The problem: Across the material below, say how many lines contain the string "length", and add no other words.

Supplied data:
******************************

-- ==== Sys2Proof/Word.lean ====
section
/-! DEFINITION. Word and byte types of the block: 32-bit bus words (20_memory.md R41), 8-bit register fields and characters (00_scope.md R5). -/

namespace Sys2Proof

/-- An 8-bit register field, or one character. -/
abbrev Byte := BitVec 8

/-- A 32-bit bus word: `wdata` or `rdata` (20_memory.md R41). -/
abbrev Word := BitVec 32

end Sys2Proof
end

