/-- R63 of 30_encoding.md: a key that `(K & mask) = match` finds in one of the 34 rows decodes to
that row's operation, the rows are pairwise disjoint, and an aligned key that no row finds is
RSVD_RD or RSVD_WR by `K[9]`. -/
def Obligations.DecodeFollowsTheTable : Prop :=
  (∀ (k : BitVec 10) (w : Word),
    (k &&& 0x3FF = 0x000 → decode (.bus k w) = .ok .rdRbr) ∧
    (k &&& 0x3FF = 0x200 → decode (.bus k w) = .ok (.wrThr w)) ∧
    (k &&& 0x2FF = 0x01C → decode (.bus k w) = .ok .rdScr) ∧
    (k &&& 0x2FF = 0x21C → decode (.bus k w) = .ok (.wrScr w)) ∧
    (k &&& 0x3FF = 0x100 → decode (.bus k w) = .ok .rdDll) ∧
    (k &&& 0x3FF = 0x300 → decode (.bus k w) = .ok (.wrDll w)) ∧
    (k &&& 0x3FF = 0x104 → decode (.bus k w) = .ok .rdDlh) ∧
    (k &&& 0x3FF = 0x304 → decode (.bus k w) = .ok (.wrDlh w)) ∧
    (k &&& 0x2FF = 0x20C → decode (.bus k w) = .ok (.wrLcr w)) ∧
    (k &&& 0x2FF = 0x00C → decode (.bus k w) = .ok .rdLcr) ∧
    (k &&& 0x3FF = 0x1C0 → decode (.bus k w) = .ok .rdDlf) ∧
    (k &&& 0x3FF = 0x3C0 → decode (.bus k w) = .ok (.wrDlf w)) ∧
    (k &&& 0x3FF = 0x004 → decode (.bus k w) = .ok .rdIer) ∧
    (k &&& 0x3FF = 0x204 → decode (.bus k w) = .ok (.wrIer w)) ∧
    (k &&& 0x2FF = 0x008 → decode (.bus k w) = .ok .rdIir) ∧
    (k &&& 0x2FF = 0x208 → decode (.bus k w) = .ok (.wrFcr w)) ∧
    (k &&& 0x2FF = 0x010 → decode (.bus k w) = .ok .rdMcr) ∧
    (k &&& 0x2FF = 0x210 → decode (.bus k w) = .ok (.wrMcr w)) ∧
    (k &&& 0x2FF = 0x014 → decode (.bus k w) = .ok .rdLsr) ∧
    (k &&& 0x2FF = 0x07C → decode (.bus k w) = .ok .rdUsr) ∧
    (k &&& 0x2FF = 0x018 → decode (.bus k w) = .ok .rdMsr) ∧
    (k &&& 0x2FF = 0x080 → decode (.bus k w) = .ok .rdTfl) ∧
    (k &&& 0x2FF = 0x084 → decode (.bus k w) = .ok .rdRfl) ∧
    (k &&& 0x2FF = 0x0F4 → decode (.bus k w) = .ok .rdCpr) ∧
    (k &&& 0x2FF = 0x0F8 → decode (.bus k w) = .ok .rdUcv) ∧
    (k &&& 0x2FF = 0x0FC → decode (.bus k w) = .ok .rdCtr) ∧
    (k &&& 0x2FF = 0x214 → decode (.bus k w) = .ok (.wrLsr w)) ∧
    (k &&& 0x2FF = 0x218 → decode (.bus k w) = .ok (.wrMsr w)) ∧
    (k &&& 0x2FF = 0x27C → decode (.bus k w) = .ok (.wrUsr w)) ∧
    (k &&& 0x2FF = 0x280 → decode (.bus k w) = .ok (.wrTfl w)) ∧
    (k &&& 0x2FF = 0x284 → decode (.bus k w) = .ok (.wrRfl w)) ∧
    (k &&& 0x2FF = 0x2F4 → decode (.bus k w) = .ok (.wrCpr w)) ∧
    (k &&& 0x2FF = 0x2F8 → decode (.bus k w) = .ok (.wrUcv w)) ∧
    (k &&& 0x2FF = 0x2FC → decode (.bus k w) = .ok (.wrCtr w))) ∧
  busTable.length = 34 ∧
  (∀ k : BitVec 10, (busTable.filter (fun row => k &&& row.mask == row.pat)).length ≤ 1) ∧
  (∀ (k : BitVec 10) (w : Word), (k.setWidth 8).toNat % 4 = 0 →
    (∀ row ∈ busTable, k &&& row.mask ≠ row.pat) →
    decode (.bus k w) =
      .ok (if k.getLsbD 9 then .rsvdWr (k.getLsbD 8) (k.setWidth 8) w
        else .rsvdRd (k.getLsbD 8) (k.setWidth 8)))

/-- R77 of 30_encoding.md: the offsets 0x20 to 0x78, 0x88 to 0xBC, 0xC4 to 0xF0, and 0xC0 with
DLAB = 0, are the ones that decode to RSVD_RD and RSVD_WR, and those two are refused in every state. -/
def Obligations.ReservedOffsetsRefused : Prop :=
  (∀ (d : Bool) (o : Byte) (w : Word), o.toNat % 4 = 0 →
    (((0x20 ≤ o.toNat ∧ o.toNat ≤ 0x78) ∨ (0x88 ≤ o.toNat ∧ o.toNat ≤ 0xBC) ∨
        (0xC4 ≤ o.toNat ∧ o.toNat ≤ 0xF0) ∨ (o.toNat = 0xC0 ∧ d = false)) ↔
      decode (.bus (keyOf false d o) w) = .ok (.rsvdRd d o)) ∧
    (((0x20 ≤ o.toNat ∧ o.toNat ≤ 0x78) ∨ (0x88 ≤ o.toNat ∧ o.toNat ≤ 0xBC) ∨
        (0xC4 ≤ o.toNat ∧ o.toNat ≤ 0xF0) ∨ (o.toNat = 0xC0 ∧ d = false)) ↔
      decode (.bus (keyOf true d o) w) = .ok (.rsvdWr d o w))) ∧
  (∀ (d : Bool) (o : Byte) (w : Word) (s : State),
    exec (.rsvdRd d o) s = .refused .reservedOffset ∧
    exec (.rsvdWr d o w) s = .refused .reservedOffset)
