-- ==== Sys2Proof/Laws/State.lean ====
section
/-! SUPPORT. What each named update of the state leaves in each field: one lemma for each field and
update, so that no later proof unfolds an update. -/

namespace Sys2Proof.Machine

/-! ### reply -/

@[simp] theorem reply_params (v : Word) (s : State) : (reply v s).params = s.params := rfl
@[simp] theorem reply_lcr (v : Word) (s : State) : (reply v s).lcr = s.lcr := rfl
@[simp] theorem reply_dll (v : Word) (s : State) : (reply v s).dll = s.dll := rfl
@[simp] theorem reply_dlh (v : Word) (s : State) : (reply v s).dlh = s.dlh := rfl
@[simp] theorem reply_dlf (v : Word) (s : State) : (reply v s).dlf = s.dlf := rfl
@[simp] theorem reply_ier (v : Word) (s : State) : (reply v s).ier = s.ier := rfl
@[simp] theorem reply_fifoe (v : Word) (s : State) : (reply v s).fifoe = s.fifoe := rfl
@[simp] theorem reply_dmam (v : Word) (s : State) : (reply v s).dmam = s.dmam := rfl
@[simp] theorem reply_tet (v : Word) (s : State) : (reply v s).tet = s.tet := rfl
@[simp] theorem reply_rt (v : Word) (s : State) : (reply v s).rt = s.rt := rfl
@[simp] theorem reply_mcr (v : Word) (s : State) : (reply v s).mcr = s.mcr := rfl
@[simp] theorem reply_scr (v : Word) (s : State) : (reply v s).scr = s.scr := rfl
@[simp] theorem reply_txFifo (v : Word) (s : State) : (reply v s).txFifo = s.txFifo := rfl
@[simp] theorem reply_txShift (v : Word) (s : State) : (reply v s).txShift = s.txShift := rfl
@[simp] theorem reply_rxFifo (v : Word) (s : State) : (reply v s).rxFifo = s.rxFifo := rfl
@[simp] theorem reply_rxActive (v : Word) (s : State) : (reply v s).rxActive = s.rxActive := rfl
@[simp] theorem reply_oe (v : Word) (s : State) : (reply v s).oe = s.oe := rfl
@[simp] theorem reply_pe (v : Word) (s : State) : (reply v s).pe = s.pe := rfl
@[simp] theorem reply_fe (v : Word) (s : State) : (reply v s).fe = s.fe := rfl
@[simp] theorem reply_bi (v : Word) (s : State) : (reply v s).bi = s.bi := rfl
@[simp] theorem reply_msrIn (v : Word) (s : State) : (reply v s).msrIn = s.msrIn := rfl
@[simp] theorem reply_msrDelta (v : Word) (s : State) : (reply v s).msrDelta = s.msrDelta := rfl
@[simp] theorem reply_txLog (v : Word) (s : State) : (reply v s).txLog = s.txLog := rfl
@[simp] theorem reply_replies (v : Word) (s : State) : (reply v s).replies = s.replies ++ [v] := rfl
@[simp] theorem reply_inbox (v : Word) (s : State) : (reply v s).inbox = s.inbox := rfl
@[simp] theorem reply_draws (v : Word) (s : State) : (reply v s).draws = s.draws := rfl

******************************

Solved problem: 2